I am excited at the prospect of another baby. I feel ready to add to our family. But yet I question myself. Is this really the best timing? Do I really want to push my luck again and risk miscarriage? How in the hell would I deal with a loss when I have to care for a toddler? What if I have a high-risk pregnancy? There's no way I could do bedrest. Are we just being greedy? Shouldn't we just be thankful for what we have? After struggling with primary infertility, I feel guilty admitting that my family doesn't feel complete with just one child.
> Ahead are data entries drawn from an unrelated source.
/-- RB6 of a read: the command to issue, and after its completion with status raw. -/
def atRb6 (issued ready : Bool) (raw : Option Byte) : State :=
  { running (.readByte 0x0305#16) .rb6 with
      phase := .mr, seqAddr := some 0x0305#16, seqIssued := issued, ready := ready, statusRaw := raw, data := some 0x99#8 }

theorem test_witness_MicroStepsIssueHoldAndCheck :
    (∀ s ∈ [atRb6 false false none, atRb6 true false none, atRb6 true true (some 0x5F#8), atRb6 true true (some 0x00#8)],
      s.live ∧ s.seqOp = some (.readByte 0x0305#16) ∧ s.seqReady = false ∧ startsAt s = some .readNack ∧
      expectAt s.seqPc = some (.dataNack, .rb7)) ∧
    ((atRb6 false false none).seqIssued = false ∧ (atRb6 false false none).en = true ∧
      (atRb6 false false none).busy = false ∧ legalIn Pending.readNack.cmd (atRb6 false false none).phase = true) ∧
    ((atRb6 true false none).seqIssued = true ∧ (atRb6 true false none).ready = false) ∧
    (0x5F#8 &&& 0xF8#8 = (atRb6 true true (some 0x5F#8)).cfg.sc.code .dataNack) ∧
    (0x00#8 &&& 0xF8#8 ≠ (atRb6 true true (some 0x00#8)).cfg.sc.code .dataNack) := by decide

/-- The stop of an array element, with a full write at the top of memory. -/
def atStop (op : SeqCmd) (l : SeqPc) (m : DeviceMode) (p : Phase) (w : DevPhase) : State :=
  { running op l with
      cfg := { resetConfig with mode := m }, phase := p,
      dev := ⟨[(0x7FF, 0x11#8)], some 0x7FF#11, some 7#3, w, some 0x00#8⟩ }

theorem test_witness_MicroSteps_stop : ∀ m ∈ [DeviceMode.oracle, .ref], ∀ w ∈ [DevPhase.wFull, .rd],
    ∀ x ∈ [(SeqCmd.writeArray 0x0020#16 0x02#8, SeqPc.wb5, Phase.mt), (.readArray 0x0020#16 0x02#8, .rb7, .hold)],
    (atStop x.1 x.2.1 m x.2.2 w).live ∧ (atStop x.1 x.2.1 m x.2.2 w).seqOp = some x.1 ∧
    (atStop x.1 x.2.1 m x.2.2 w).seqReady = false ∧ (atStop x.1 x.2.1 m x.2.2 w).seqPc = x.2.1 ∧
    (atStop x.1 x.2.1 m x.2.2 w).en = true ∧ (atStop x.1 x.2.1 m x.2.2 w).busy = false ∧
    (atStop x.1 x.2.1 m x.2.2 w).phase = x.2.2 ∧ (atStop x.1 x.2.1 m x.2.2 w).cfg.mode = m ∧
    (atStop x.1 x.2.1 m x.2.2 w).dev.wst = w ∧ (atStop x.1 x.2.1 m x.2.2 w).dev.ptr = some 0x7FF#11 ∧
    (atStop x.1 x.2.1 m x.2.2 w).dev.wpend = some 0x00#8 ∧
    Memory.wf (atStop x.1 x.2.1 m x.2.2 w).dev.mem = true := by decide

/-- An array element ends with P (the example of R100). -/
theorem test_array_element_stop : (nextOf (step (atStop (.writeArray 0x0020#16 0x02#8) .wb5 .oracle .mt .idle))).map
    (fun t => (t.trace, t.phase, t.seqPc)) = some ([.p], .idle, .wb6) := by decide

theorem test_witness_SingleByteOperationsEnd :
    (∀ l ∈ [SeqPc.wb6, .err], (running (.writeByte 0x0010#16 0x42#8) l).live ∧
      (running (.writeByte 0x0010#16 0x42#8) l).seqReady = false ∧ (running (.writeByte 0x0010#16 0x42#8) l).seqPc = l) ∧
    (∀ l ∈ [SeqPc.rb8, .err], (running (.readByte 0x0010#16) l).live ∧
      (running (.readByte 0x0010#16) l).seqReady = false ∧ (running (.readByte 0x0010#16) l).seqPc = l) := by decide
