-- ==== Sys2Proof/Decode.lean ====
section
/-! DEFINITION. The command word: decoding, total on all 256 bytes and rejecting by name, and the encoder
(30_encoding.md R66, R71 to R73). Then the expansion of the assembly's pseudo-instructions into host transactions,
which writes these words (R75, R76). -/

namespace Sys2Proof

/-- Why a byte is no command word (R72); writing it to `CMD` raises `IllegalOp`. -/
inductive DecodeReject where
  /-- One of bits 7 to 5 is set. -/
  | reservedBits
  /-- `OP` is 0, 6 or 7. -/
  | reservedOp
deriving DecidableEq, Repr

/-- `CMD.OP`, bits 2 to 0 (R66). -/
def opField (w : Byte) : BitVec 3 := w.extractLsb' 0 3

/-- `CMD.BUF`, bits 4 to 3 (R66). -/
def bufField (w : Byte) : BitVec 2 := w.extractLsb' 3 2

/-- Bits 7 to 5, which must be 0 (R66). -/
def reservedField (w : Byte) : BitVec 3 := w.extractLsb' 5 3

/-- The buffer select a 2-bit field names (R40, R66). -/
def BufSel.ofBits (v : BitVec 2) : BufSel :=
  match v.toNat with
  | 0 => .pbuf
  | 1 => .txbuf
  | 2 => .rxbuf
  | _ => .reserved

/-- The 2-bit field of a buffer select (R40, R66). -/
def BufSel.toBits : BufSel → BitVec 2
  | .pbuf => 0
  | .txbuf => 1
  | .rxbuf => 2
  | .reserved => 3

/-- The operation a command word selects (R71), or why it selects none (R72). -/
def decode (w : Byte) : Except DecodeReject Instr :=
  if reservedField w ≠ 0 then .error .reservedBits
  else
    match (opField w).toNat with
    | 1 => .ok (.crc (BufSel.ofBits (bufField w)))
    | 2 => .ok (.enc (BufSel.ofBits (bufField w)))
    | 3 => .ok (.val (BufSel.ofBits (bufField w)))
    | 4 => .ok (.dec (BufSel.ofBits (bufField w)))
    | 5 => .ok (.rdt (BufSel.ofBits (bufField w)))
    | _ => .error .reservedOp

/-- The value of `CMD.OP` of an operation (R71). -/
def Instr.opBits : Instr → BitVec 3
  | .crc _ => 1
  | .enc _ => 2
  | .val _ => 3
  | .dec _ => 4
  | .rdt _ => 5

/-- The buffer select an operation's word carries (R66). -/
def Instr.buf : Instr → BufSel
  | .crc b => b
  | .enc b => b
  | .val b => b
  | .dec b => b
  | .rdt b => b

/-- The command word of an operation: 3 zero bits, `BUF`, `OP` (R66). -/
def encode (i : Instr) : Byte := 0#3 ++ i.buf.toBits ++ i.opBits

/-- The instruction the decoder reads from a table row's bits. Every command word is one byte, bit 0 its least
significant bit, so of `nbits` bits only the first byte is looked at and missing bits are 0. -/
def decodeTableWord (nbits w : Nat) : Option Instr :=
  match decode (BitVec.ofNat 8 (w % 2 ^ nbits)) with
  | .ok i => some i
  | .error _ => none

/-- The buffer select that names a buffer (R40). -/
def BufId.sel : BufId → BufSel
  | .pbuf => .pbuf
  | .txbuf => .txbuf
  | .rxbuf => .rxbuf

/-- `FILL`: one `WBUF` per byte, at rising indices (R76). -/
def fillTxns (b : BufId) (index : Nat) : List Byte → List HostTxn
  | [] => []
  | v :: vs => .wbuf b index v :: fillTxns b (index + 1) vs

/-- The expansion of each pseudo-instruction (R76). -/
def Pseudo.expand : Pseudo → List Stmt
  | .crc b first last =>
      [.txn (.wreg .arg0 first), .txn (.wreg .arg1 last), .txn (.wreg .cmd (encode (.crc b.sel))), .wait]
  | .enc n => [.txn (.wreg .arg0 n), .txn (.wreg .cmd (encode (.enc .pbuf))), .wait]
  | .val b ti => [.txn (.wreg .arg0 ti), .txn (.wreg .cmd (encode (.val b.sel))), .wait]
  | .dec b offset => [.txn (.wreg .arg0 offset), .txn (.wreg .cmd (encode (.dec b.sel))), .wait]
  | .rdt => [.txn (.wreg .cmd (encode (.rdt .pbuf))), .wait]
  | .fill b index bytes => (fillTxns b index bytes).map .txn

/-- The host events of a statement. `WAIT` is a loop of the host and no operation of the CORE (R75): how often it
reads `STATUS` before it sees `DONE` depends on the interleaving, so the number of reads is an argument
(DESIGN CHOICE, safe: notes/assumptions/13.md). -/
def Stmt.inputs (polls : Nat) : Stmt → List Input
  | .txn t => [.host t]
  | .wait => List.replicate polls (.host (.rreg .status))

end Sys2Proof
end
Last but not least, there's the SAHM guilt. I felt guilty working through the first 8 months of Nate's life, walking in the door as the clock ticked to witching hour. I thought putting my career in the backseat to invest my time in raising my son would mean zero guilt. Not the case. DH is working much longer hours (almost 80 hours a week between his 9-5 and running his business). He's under more stress. All because he's the sole provider now. I'm no spendthrift but I feel bad if I spend so much as $4 on a latte. I purchase toys and clothes from consignment and outlet sales. I knew that choosing this lifestyle would mean sacrifices. And luckily, we haven't had to give up much. I don't regret the transition. But I'd be lying if I said I never longed for a time when I could whip out my credit card and spend $150 on a salon visit. Or have the means to afford Mommy groups and summer camps and swim lessons.
I'm bombarded with so many decisions on a daily basis. I just hope I'm making the right ones.